Joshua C. Hall is professor of economics and the Milan Puskar Dean of the John Chambers College of Business and Economics at West Virginia University. His work focuses on global economic freedom, including trade and property rights. He was the 2019-2020 Benedum Distinguished Scholar in Behavioral and Social Sciences at WVU, the university’s highest research award. Hall is co-author of the widely-cited annual report, “Economic Freedom of the World.”
Hrishikesh Joshi is assistant professor of philosophy at Bowling Green State University. His research interests include political epistemology, public discourse, liberalism, and various issues at the intersection of philosophy, politics, and economics (PPE). He is the author of “Why It’s OK to Speak Your Mind.”
Amna Khalid is associate professor of history at Carleton College. Her work focuses on modern South Asian history and the history of medicine. She also writes and speaks frequently on free expression, academic freedom, and campus politics. Combining her interest in free expression with her expertise in history, she hosts a podcast called “Banished,” which explores what happens when people, ideas and works of art come into conflict with our modern sensibilities. Khalid’s writing has appeared in many outlets including The Chronicle of Higher Education, Inside Higher Ed, and The New Republic.
Jonathan Marks is professor and chair of politics and international relations at Ursinus College. His work focuses on modern and contemporary political philosophy. He also writes frequently about free speech and higher education. He is the author of “Let’s Be Reasonable: A Conservative Case for Liberal Education” and “Perfection and Disharmony in the Thought of Jean Jacques Rousseau.” Marks’ writing has appeared in many outlets including Inside Higher Ed, The Chronicle of Higher Education, The Weekly Standard, and The Wall Street Journal. He is also a regular contributor to the Commentary Magazine blog.

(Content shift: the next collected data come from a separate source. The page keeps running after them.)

theorem Sys2Proof.Laws.Wf.laneMpyMem (x0 : Nat) (x1 : Bool) (x2 : Nat) (x3 : Nat) (x4 : Nat) : Sys2Proof.Laws.Wf.Statement (.laneMpyMem x0 x1 x2 x3 x4) := by
  intro hf w h
  replace hf : (fits [(x0, 3), (x2, 4), (x3, 3), (x4, 2)]) = true := hf
  replace h : placed 0x1C [(25, b2n x1), (18, x2), (15, x3), (13, x4)] = some w := h
  simp only [fits, List.all_cons, List.all_nil, Bool.and_eq_true, decide_eq_true_eq] at hf
  obtain ⟨hx0, hx2, hx3, hx4, _⟩ := hf
  exact Sys2Proof.Laws.Wf.word_lt [2 ^ (1 + 25) - 2 ^ 25, 2 ^ (4 + 18) - 2 ^ 18, 2 ^ (3 + 15) - 2 ^ 15, 2 ^ (2 + 13) - 2 ^ 13] h
      (.cons (Sys2Proof.Laws.Wf.place (Sys2Proof.Laws.Wf.b2n_lt x1) 25) (.cons (Sys2Proof.Laws.Wf.place hx2 18) (.cons (Sys2Proof.Laws.Wf.place hx3 15) (.cons (Sys2Proof.Laws.Wf.place hx4 13) (.nil))))) (by decide)

theorem Sys2Proof.Laws.Wf.laneMpyDual (x0 : Nat) (x1 : Bool) (x2 : Nat) (x3 : Nat) (x4 : Nat) (x5 : Nat) : Sys2Proof.Laws.Wf.Statement (.laneMpyDual x0 x1 x2 x3 x4 x5) := by
  intro hf w h
  replace hf : (fits [(x0, 3), (x2, 2), (x3, 2), (x4, 2), (x5, 2)]) = true := hf
  replace h : placed 0x1D [(25, b2n x1), (23, x2), (21, x3), (19, x4), (17, x5)] = some w := h
  simp only [fits, List.all_cons, List.all_nil, Bool.and_eq_true, decide_eq_true_eq] at hf
  obtain ⟨hx0, hx2, hx3, hx4, hx5, _⟩ := hf
  exact Sys2Proof.Laws.Wf.word_lt [2 ^ (1 + 25) - 2 ^ 25, 2 ^ (2 + 23) - 2 ^ 23, 2 ^ (2 + 21) - 2 ^ 21, 2 ^ (2 + 19) - 2 ^ 19, 2 ^ (2 + 17) - 2 ^ 17] h
      (.cons (Sys2Proof.Laws.Wf.place (Sys2Proof.Laws.Wf.b2n_lt x1) 25) (.cons (Sys2Proof.Laws.Wf.place hx2 23) (.cons (Sys2Proof.Laws.Wf.place hx3 21) (.cons (Sys2Proof.Laws.Wf.place hx4 19) (.cons (Sys2Proof.Laws.Wf.place hx5 17) (.nil)))))) (by decide)

theorem Sys2Proof.Laws.Wf.laneMacReg (x0 : Nat) (x1 : Bool) (x2 : Nat) (x3 : Nat) : Sys2Proof.Laws.Wf.Statement (.laneMacReg x0 x1 x2 x3) := by
  intro hf w h
  replace hf : (fits [(x0, 3), (x2, 4), (x3, 4)]) = true := hf
  replace h : placed 0x1E [(25, b2n x1), (18, x2), (14, x3)] = some w := h
  simp only [fits, List.all_cons, List.all_nil, Bool.and_eq_true, decide_eq_true_eq] at hf
  obtain ⟨hx0, hx2, hx3, _⟩ := hf
  exact Sys2Proof.Laws.Wf.word_lt [2 ^ (1 + 25) - 2 ^ 25, 2 ^ (4 + 18) - 2 ^ 18, 2 ^ (4 + 14) - 2 ^ 14] h
      (.cons (Sys2Proof.Laws.Wf.place (Sys2Proof.Laws.Wf.b2n_lt x1) 25) (.cons (Sys2Proof.Laws.Wf.place hx2 18) (.cons (Sys2Proof.Laws.Wf.place hx3 14) (.nil)))) (by decide)

theorem Sys2Proof.Laws.Wf.laneMacMem (x0 : Nat) (x1 : Bool) (x2 : Nat) (x3 : Nat) (x4 : Nat) : Sys2Proof.Laws.Wf.Statement (.laneMacMem x0 x1 x2 x3 x4) := by
  intro hf w h
  replace hf : (fits [(x0, 3), (x2, 4), (x3, 3), (x4, 2)]) = true := hf
  replace h : placed 0x1F [(25, b2n x1), (18, x2), (15, x3), (13, x4)] = some w := h
  simp only [fits, List.all_cons, List.all_nil, Bool.and_eq_true, decide_eq_true_eq] at hf
  obtain ⟨hx0, hx2, hx3, hx4, _⟩ := hf
  exact Sys2Proof.Laws.Wf.word_lt [2 ^ (1 + 25) - 2 ^ 25, 2 ^ (4 + 18) - 2 ^ 18, 2 ^ (3 + 15) - 2 ^ 15, 2 ^ (2 + 13) - 2 ^ 13] h
      (.cons (Sys2Proof.Laws.Wf.place (Sys2Proof.Laws.Wf.b2n_lt x1) 25) (.cons (Sys2Proof.Laws.Wf.place hx2 18) (.cons (Sys2Proof.Laws.Wf.place hx3 15) (.cons (Sys2Proof.Laws.Wf.place hx4 13) (.nil))))) (by decide)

Timothy Wyman McCarty is associate professor of political science and international relations at the University of San Diego. His work focuses on democratic theory, theories of complicity & moral responsibility, politics & literature, and right-wing politics in America. He is co-editor with Sabine von Mering of “Right-Wing Radicalism Today: Perspectives from Europe and the US.” McCarty is currently at work on a book-length project on the politics of complicity, provisionally titled The Tragedy of Complicity.

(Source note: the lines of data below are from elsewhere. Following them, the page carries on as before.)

/-- Settles O36: each instruction past the guards of its arm. -/
theorem logicControlCompletes : Obligations.LogicControlCompletes := by
  intro k n s quiet
  refine ⟨fun stands => ?_, fun stands => ?_, fun tgt stands inside => ?_,
    fun cc tgt stands known => ⟨fun holds inside => ?_, fun fails => ?_⟩, fun tgt stands room => fun inside => ?_,
    fun a rest stands calls => ?_, fun r v tgt stands => ⟨fun holds inside => ?_, fun fails => ?_⟩, fun c code stands => ?_⟩
  · exact (exec_logicNop k s).trans (logicReg_next stands quiet)
  · exact (exec_logicEnd k s).trans (logicGo_next stands quiet)
  · exact (exec_logicJmp k tgt s).trans (execLogicJmp_next quiet stands inside)
  · exact (exec_logicBr k cc tgt s).trans (execLogicBr_of_taken quiet stands known holds inside)
  · exact (exec_logicBr k cc tgt s).trans (execLogicBr_of_not_taken quiet stands known fails)
  · exact (exec_logicCall k tgt s).trans (execLogicCall_of_room quiet stands room inside)
  · exact (exec_logicRet k s).trans (execLogicRet_of_cons quiet stands calls)
  · exact (exec_logicBrb k r v tgt s).trans (execLogicBrb_of_taken quiet stands holds inside)
  · exact (exec_logicBrb k r v tgt s).trans (execLogicBrb_of_not_taken quiet stands fails)
  · exact (exec_logicEvt k c code s).trans (logicOp_next stands ((post_trap s 0x1B code c [n]).trans quiet))

/-! ## Loads and stores (R193, R195, R204) -/

/-- An access that is aligned and inside variable memory is made. -/
theorem logicAccess_of_inside {s : State} {a size : Nat} {f : State → State} (aligned : a % size = 0)
    (inside : a + size ≤ 0x100000) : s.logicAccess a size f = f s := if_pos (by simp [aligned, inside])

/-- Settles O37: each access is made; the loads change the register that takes the value, the stores are the task's. -/
theorem logicMemoryCompletes : Obligations.LogicMemoryCompletes := by
  intro k n d r off s quiet
  refine ⟨⟨fun aligned inside => ⟨fun stands => ?_, fun stands => ?_⟩, fun aligned inside =>
    ⟨fun stands => ?_, fun stands => ?_⟩, fun inside => ⟨fun stands => ?_, fun stands => ?_⟩⟩,
    fun b inside => ⟨fun stands => ?_, fun stands => ?_⟩⟩
  · exact (exec_logicLdw k d r off s).trans (logicOp_of_access stands (logicAccess_of_inside aligned inside) quiet)
  · exact (exec_logicStw k d r off s).trans
      (logicOp_of_access stands (logicAccess_of_inside aligned inside) ((vmStore_trap ..).trans quiet))
  · exact (exec_logicLdh k d r off s).trans (logicOp_of_access stands (logicAccess_of_inside aligned inside) quiet)
  · exact (exec_logicSth k d r off s).trans
      (logicOp_of_access stands (logicAccess_of_inside aligned inside) ((vmStore_trap ..).trans quiet))
  · exact (exec_logicLdb k d r off s).trans (logicOp_of_access stands (logicAccess_of_inside (Nat.mod_one _) inside) quiet)
  · exact (exec_logicStb k d r off s).trans
      (logicOp_of_access stands (logicAccess_of_inside (Nat.mod_one _) inside) ((vmStore_trap ..).trans quiet))
  · exact (exec_logicLdx k d r off b s).trans
      (logicOp_of_access stands (logicAccess_of_inside (Nat.mod_one _) inside) quiet)
  · exact (exec_logicStx k d r off b s).trans
      (logicOp_of_access stands (logicAccess_of_inside (Nat.mod_one _) inside) ((vmStore_trap ..).trans quiet))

Pamela Paresky is visiting senior research associate at the Stevanovich Institute on the Formation of Knowledge at the University of Chicago, senior scholar at the Network Contagion Research Institute, and a frequent contributor to PsychologyToday.com. Her current project, Habits of a Free Mind, is a toolkit for engaging across lines of difference. Paresky previously served as senior scholar in psychology and human development at the Foundation for Individual Rights in Education and was lead researcher on Jonathan Haidt and Greg Lukianoff’s New York Times bestselling book, “The Coddling of the American Mind.” Her writing has appeared in many outlets including The New York Times, Politico, and The Guardian.

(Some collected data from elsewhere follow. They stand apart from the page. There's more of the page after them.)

/-- The cause of a word the decoder refuses (R112, R116). -/
inductive DecodeErr where
  /-- OP not assigned, or a limit of the instruction broken: steps 3 and 5 of R112. -/
  | illegal
  /-- A zero field, a register's high bits, MOD, TOK or a reserved code: step 4 of R112. -/
  | reserved
  /-- Fewer bytes than the instruction has. The machine never asks for this: it fetches whole words. -/
  | short
  deriving DecidableEq, Repr

/-- The fields of R95. -/
structure Fields where
  kind : BitVec 2
  op : BitVec 10
  ga : BitVec 4
  gb : BitVec 4
  stop : BitVec 1
  tok : BitVec 4
  sc : BitVec 3
  mod : BitVec 6
  fa : BitVec 6
  fb : BitVec 6
  fc : BitVec 6
  fd : BitVec 6
  fe : BitVec 6
  deriving DecidableEq, Repr

/-- The ruler of R95 read from a word. -/
def Fields.ofWord (w : Word) : Fields where
  kind := w.extractLsb' 62 2
  op := w.extractLsb' 52 10
  ga := w.extractLsb' 48 4
  gb := w.extractLsb' 44 4
  stop := w.extractLsb' 43 1
  tok := w.extractLsb' 39 4
  sc := w.extractLsb' 36 3
  mod := w.extractLsb' 30 6
  fa := w.extractLsb' 24 6
  fb := w.extractLsb' 18 6
  fc := w.extractLsb' 12 6
  fd := w.extractLsb' 6 6
  fe := w.extractLsb' 0 6

/-- The ruler of R95 written to a word. -/
def Fields.toWord (f : Fields) : Word :=
  f.kind ++ f.op ++ f.ga ++ f.gb ++ f.stop ++ f.tok ++ f.sc ++ f.mod ++ f.fa ++ f.fb ++ f.fc ++ f.fd ++ f.fe

/-! ### Operand fields (R102 to R104) -/

def sreg (x : BitVec 6) : SReg := ⟨x.toNat, x.isLt⟩

/-- A v field: bit 5 must be zero (R103). -/
def vreg? (x : BitVec 6) : Option VReg := if h : x.toNat < 32 then some ⟨x.toNat, h⟩ else none

/-- A p or k field: bits 5:3 must be zero (R103). -/
def reg8? (x : BitVec 6) : Option (Fin 8) := if h : x.toNat < 8 then some ⟨x.toNat, h⟩ else none

def encS (r : SReg) : BitVec 6 := BitVec.ofNat 6 r.val
def encV (r : VReg) : BitVec 6 := BitVec.ofNat 6 r.val
def enc8 (r : Fin 8) : BitVec 6 := BitVec.ofNat 6 r.val

/-- A field that a layout marks 0 (R105). -/
def zero? (x : BitVec 6) : Option Unit := if x = 0 then some () else none

def ty? (x : BitVec 3) : Ty :=
  match x.toNat with
  | 0 => .fp32 | 1 => .bf16 | 2 => .fp16 | 3 => .e4m3 | 4 => .e5m2 | 5 => .int8 | 6 => .int4 | _ => .int32

def Ty.code : Ty → BitVec 3
  | .fp32 => 0 | .bf16 => 1 | .fp16 => 2 | .e4m3 => 3 | .e5m2 => 4 | .int8 => 5 | .int4 => 6 | .int32 => 7

/-- TY and K in FE (R102). -/
def tyk (fe : BitVec 6) : Ty × KReg := (ty? (fe.extractLsb' 3 3), ⟨(fe.extractLsb' 0 3).toNat, (fe.extractLsb' 0 3).isLt⟩)

def encTyk (t : Ty) (k : KReg) : BitVec 6 := t.code ++ BitVec.ofNat 3 k.val

/-- TY in FE bits 5:3 with bits 2:0 zero (R161, R185). -/
def tyOnly? (fe : BitVec 6) : Option Ty := if fe.extractLsb' 0 3 = 0 then some (ty? (fe.extractLsb' 3 3)) else none

def encTy (t : Ty) : BitVec 6 := t.code ++ 0#3

/-- A target TY in FD bits 2:0 with bits 5:3 zero (R161). -/
def tyTarget? (fd : BitVec 6) : Option Ty := if fd.extractLsb' 3 3 = 0 then some (ty? (fd.extractLsb' 0 3)) else none

def encTarget (t : Ty) : BitVec 6 := 0#3 ++ t.code

/-- FMT in FA: a code not in R30 is reserved, 0x00 included (R41, R185). -/
def fmt? (x : BitVec 6) : Option Fmt :=
  match x.toNat with
  | 1 => some .fp32 | 2 => some .bf16 | 3 => some .fp16 | 4 => some .e4m3 | 5 => some .e5m2 | 6 => some .int8
  | 7 => some .int4 | 8 => some .int32 | 9 => some .acc56 | _ => none

def Fmt.code : Fmt → Nat
  | .fp32 => 1 | .bf16 => 2 | .fp16 => 3 | .e4m3 => 4 | .e5m2 => 5 | .int8 => 6 | .int4 => 7 | .int32 => 8 | .acc56 => 9

/-- SCL in FE bits 2:0 with bits 5:3 zero; codes 4 to 7 are reserved (R31, R185). -/
def scl? (x : BitVec 6) : Option Scl :=
  match x.toNat with
  | 0 => some .none | 1 => some .tensor | 2 => some .row | 3 => some .block | _ => Option.none

def Scl.code : Scl → Nat
  | .none => 0 | .tensor => 1 | .row => 2 | .block => 3

/-- SPN in FA: 6 to 63 raises RESERVED (R185). -/
def spn? (x : BitVec 6) : Option Spn :=
  match x.toNat with
  | 0 => some .dense | 1 => some .n8 | 2 => some .n12 | 3 => some .n16 | 4 => some .n24 | 5 => some .n32 | _ => none

def Spn.code : Spn → Nat
  | .dense => 0 | .n8 => 1 | .n12 => 2 | .n16 => 3 | .n24 => 4 | .n32 => 5

/-- SCOPE in bits 2:0 with 5:3 zero; 5 to 7 are reserved (R102). -/
def scope? (x : BitVec 6) : Option Scope :=
  match x.toNat with
  | 0 => some .strand | 1 => some .pod | 2 => some .die | 3 => some .package | 4 => some .domain | _ => none

def Scope.code : Scope → Nat
  | .strand => 0 | .pod => 1 | .die => 2 | .package => 3 | .domain => 4

/-- WID in bits 5:4, bit 3 zero, SCOPE in bits 2:0 (R102, layout T). -/
def widScope? (x : BitVec 6) : Option (Wid × Scope) := do
  let sc ← scope? (0#3 ++ x.extractLsb' 0 3)
  if x.getLsbD 5 && !x.getLsbD 3 then some (x.getLsbD 4, sc) else none

def encWidScope (w : Wid) (s : Scope) : BitVec 6 := (if w then 3#2 else 2#2) ++ 0#1 ++ BitVec.ofNat 3 s.code

/-- RM (R53). -/
def rm? (x : BitVec 3) : Option Rm :=
  match x.toNat with
  | 0 => some .rne | 1 => some .rtz | 2 => some .rdn | 3 => some .rup | 4 => some .rna | _ => none

def Rm.code : Rm → BitVec 3
  | .rne => 0 | .rtz => 1 | .rdn => 2 | .rup => 3 | .rna => 4

def arith? (x : BitVec 6) : Option Arith := do
  let rm ← rm? (x.extractLsb' 3 3)
  some ⟨rm, x.getLsbD 2, x.extractLsb' 0 2⟩

def Arith.code (a : Arith) : BitVec 6 := a.rm.code ++ (if a.sat then 1#1 else 0#1) ++ a.opx

def memMod (x : BitVec 6) : MemMod := ⟨x.extractLsb' 2 4, x.extractLsb' 0 2⟩

def MemMod.code (a : MemMod) : BitVec 6 := a.cls ++ a.hint

/-- CLS of layout mem where HINT must be zero (R101, R232). -/
def clsOnly? (x : BitVec 6) : Option (BitVec 4) := if x.extractLsb' 0 2 = 0 then some (x.extractLsb' 2 4) else none

def ord? (x : BitVec 2) : Ord :=
  match x.toNat with
  | 0 => .relaxed | 1 => .acquire | 2 => .release | _ => .acqrel

def Ord.code : Ord → BitVec 2
  | .relaxed => 0 | .acquire => 1 | .release => 2 | .acqrel => 3

def atomMod (x : BitVec 6) : AtomMod := ⟨x.extractLsb' 2 4, ord? (x.extractLsb' 0 2)⟩

def AtomMod.code (a : AtomMod) : BitVec 6 := a.cls ++ a.ord.code

/-- A guard: sense in the high bit, predicate number below (R95). -/
def guard (x : BitVec 4) : Guard := ⟨x.getLsbD 3, ⟨(x.extractLsb' 0 3).toNat, (x.extractLsb' 0 3).isLt⟩⟩

def Guard.code (g : Guard) : BitVec 4 := (if g.sense then 1#1 else 0#1) ++ BitVec.ofNat 3 g.pred.val

def Fields.mods (f : Fields) : Mods := ⟨guard f.ga, guard f.gb, f.stop == 1, f.tok, f.sc⟩

/-- The 12-bit immediate over FD:FE (R104). -/
def Fields.imm12 (f : Fields) : BitVec 12 := f.fd ++ f.fe
/-- The 18-bit immediate over FC:FD:FE (R104). -/
def Fields.imm18 (f : Fields) : BitVec 18 := f.fc ++ f.fd ++ f.fe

Chris Surprenant is professor of ethics, strategy, and public policy, director of the University Honors Program, and founding director of the Urban Entrepreneurship and Policy Institute at the University of New Orleans. His work focuses on current issues in ethics and public policy, including the connection between entrepreneurship and human well-being; the importance of free exchange to the proper functioning of a free society; and the role of financial incentives in shaping institutions and influencing public policy.